An empty A has no subsets (yield []).

For the non-empty, you have two options

1. keep the first element, and concatenate all possible subsets of the rest (yield [A[0]] + s)

2. do not keep the first element, and return the possible subsets of the rest (yield s)

So, with A = [1, 2, 3] you have the union of [1] + subsets([2, 3]) and subsets([2, 3]).
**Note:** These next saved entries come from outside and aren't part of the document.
-- ==== Sys2Proof/Laws/KeptReplies.lean ====
section
/-! SUPPORT. What the operations of Machine/Replies.lean keep (`Kept`): one lemma each. -/

set_option linter.unusedVariables false

namespace Sys2Proof.Machine

theorem State.namePin_kept {s0 x0 : State} {x1 : Cmd} {x2 : Result} (h0 : Kept s0 x0) :
    KeptP s0 (@State.namePin x0 x1 x2) := by
  unfold State.namePin
  split
  · extract_lets +onlyGivenNames v1
    clear_value v1
    apply KeptP.mk'
    refine Kept.same (s := x0) ?_ rfl Sub.rfl' Sub.rfl' Sub.rfl' Sub.rfl' Sub.rfl'
    with_reducible assumption
  · apply KeptP.mk'
    with_reducible assumption

theorem State.putOutstanding_kept {s0 x0 : State} {x1 x2 : Nat} (h0 : Kept s0 x0) :
    Kept s0 (@State.putOutstanding x0 x1 x2) := by
  unfold State.putOutstanding
  apply State.put_kept
  apply State.put_kept
  with_reducible assumption

theorem State.writeReply_kept {s0 x0 : State} {x1 : Cmd} {x2 : Result} (h0 : Kept s0 x0) :
    Kept s0 (@State.writeReply x0 x1 x2) := by
  unfold State.writeReply
  split
  extract_lets +onlyGivenNames v1
  clear_value v1
  extract_lets +onlyGivenNames v2
  clear_value v2
  extract_lets +onlyGivenNames v3
  clear_value v3
  extract_lets +onlyGivenNames v4
  clear_value v4
  extract_lets +onlyGivenNames v5
  clear_value v5
  extract_lets +onlyGivenNames v6
  have h6 : Kept s0 v6 := by
    unfold v6
    apply State.sendFor_kept
    refine KeptP.eq (by assumption) ?_
    apply State.namePin_kept
    with_reducible assumption
  clear_value v6
  extract_lets +onlyGivenNames v7
  have h7 : Kept s0 v7 := by
    unfold v7
    apply State.endCmd_kept
    apply State.putOutstanding_kept
    apply State.put_kept
    with_reducible assumption
  clear_value v7
  extract_lets +onlyGivenNames v8
  have h8 : Kept s0 v8 := by
    unfold v8
    split
    · apply State.sampleBoth_kept
      apply State.raise_kept
      apply State.bump_kept
      with_reducible assumption
    · with_reducible assumption
  clear_value v8
  extract_lets +onlyGivenNames v9
  have h9 : Kept s0 v9 := by
    unfold v9
    apply State.sampleLatency_kept
    with_reducible assumption
  clear_value v9
  extract_lets +onlyGivenNames v10
  have h10 : Kept s0 v10 := by
    unfold v10
    refine Kept.same (s := v9) ?_ rfl Sub.rfl' Sub.rfl' Sub.rfl' Sub.rfl' Sub.rfl'
    with_reducible assumption
  clear_value v10
  split
  · extract_lets +onlyGivenNames v11
    clear_value v11
    split
    · apply State.put_kept
      apply State.sendMsix_kept
      with_reducible assumption
    · apply State.put_kept
      with_reducible assumption
  · with_reducible assumption

theorem State.drainStrict_kept {s0 x0 : State} {x1 x2 : Nat} (h0 : Kept s0 x0) :
    Kept s0 (@State.drainStrict x0 x1 x2) := by
  induction x2 generalizing x0 with
  | zero => exact h0
  | succ n ih =>
    unfold State.drainStrict
    split
    · split
      · split
        · exact ih (State.writeReply_kept h0)
        · exact h0
      · exact h0
    · exact h0

theorem State.finish_kept {s0 x0 : State} {x1 : Cmd} {x2 : Result} (h0 : Kept s0 x0) :
    Kept s0 (@State.finish x0 x1 x2) := by
  unfold State.finish
  extract_lets +onlyGivenNames v1
  have h1 : Kept s0 v1 := by
    unfold v1
    split
    · apply State.bump_kept
      with_reducible assumption
    · with_reducible assumption
  clear_value v1
  extract_lets +onlyGivenNames v2
  clear_value v2
  extract_lets +onlyGivenNames v3
  clear_value v3
  extract_lets +onlyGivenNames v4
  clear_value v4
  extract_lets +onlyGivenNames v5
  clear_value v5
  split
  · apply State.endCmd_kept
    with_reducible assumption
  · split
    · apply State.drainFn_kept
      apply State.postCqe_kept
      with_reducible assumption
    · split
      · apply State.drainStrict_kept
        apply State.setCmd_kept
        with_reducible assumption
      · apply State.writeReply_kept
        with_reducible assumption

theorem State.endMuted_kept {s0 x0 : State} {x1 : Cmd} (h0 : Kept s0 x0) :
    Kept s0 (@State.endMuted x0 x1) := by
  unfold State.endMuted
  apply State.finish_kept
  with_reducible assumption

theorem State.postEvent_kept {s0 x0 : State} {x1 x2 x3 x4 x5 : Nat} (h0 : Kept s0 x0) :
    Kept s0 (@State.postEvent x0 x1 x2 x3 x4 x5) := by
  unfold State.postEvent
  split
  · with_reducible assumption
  · extract_lets +onlyGivenNames v1
    clear_value v1
    split
    · apply State.putFlag_kept
      apply State.putFlag_kept
      with_reducible assumption
    · extract_lets +onlyGivenNames v2
      clear_value v2
      extract_lets +onlyGivenNames v3
      have h3 : Kept s0 v3 := by
        unfold v3
        apply State.sendFn_kept
        with_reducible assumption
      clear_value v3
      extract_lets +onlyGivenNames v4
      have h4 : Kept s0 v4 := by
        unfold v4
        apply State.putFlag_kept
        apply State.put_kept
        with_reducible assumption
      clear_value v4
      split
      · apply State.sendMsix_kept
        with_reducible assumption
      · with_reducible assumption

theorem State.postHeld_kept {s0 x0 : State} (h0 : Kept s0 x0) :
    Kept s0 (@State.postHeld x0) := by
  unfold State.postHeld
  apply forEach_kept
  · with_reducible assumption
  · intro k1 k2 k3
    split
    · split
      · apply State.postCqe_kept
        with_reducible assumption
      · split
        · apply State.drainStrict_kept
          with_reducible assumption
        · apply State.writeReply_kept
          with_reducible assumption
    · with_reducible assumption

theorem State.queueError_kept {s0 x0 : State} {x1 x2 x3 : Nat} (h0 : Kept s0 x0) :
    Kept s0 (@State.queueError x0 x1 x2 x3) := by
  unfold State.queueError
  extract_lets +onlyGivenNames v1
  clear_value v1
  extract_lets +onlyGivenNames v2
  have h2 : Kept s0 v2 := by
    unfold v2
    apply State.put_kept
    apply State.put_kept
    with_reducible assumption
  clear_value v2
  extract_lets +onlyGivenNames v3
  have h3 : Kept s0 v3 := by
    unfold v3
    split
    · apply State.muteCmds_kept
      with_reducible assumption
    · split
      · apply State.finish_kept
        with_reducible assumption
      · with_reducible assumption
  clear_value v3
  extract_lets +onlyGivenNames v4
  have h4 : Kept s0 v4 := by
    unfold v4
    apply State.bump_kept
    apply State.postEvent_kept
    with_reducible assumption
  clear_value v4
  apply State.raise_kept
  with_reducible assumption

end Sys2Proof.Machine
end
Similarly, subsets([2, 3]) is union of [2] + subsets([3]) and subsets([3]). finally, subsets([3]) is [] or [3]. That gives 3 steps, with 2 possible outcomes on each, giving the 8 possible combinations.

Answer 3

When you call susbsets initially, argument A is [1, 2, 3]. The important thing to note is that the function will recurse repeatedly calling itself with arguments [2, 3], [3] and [] before it starts yielding values for the current argument, [1, 2, 3]. Then all these recursive calls return and we execute the the following code with A having the value [1, 2, 3]:

for s in subsets(A[1:]):
    yield s # produces [2, 3]
    yield [A[0]] + s # produces [1, 2, 3]

So we would expect the last two values yielded to be [2, 3], [1, 2, 3] within the containing list.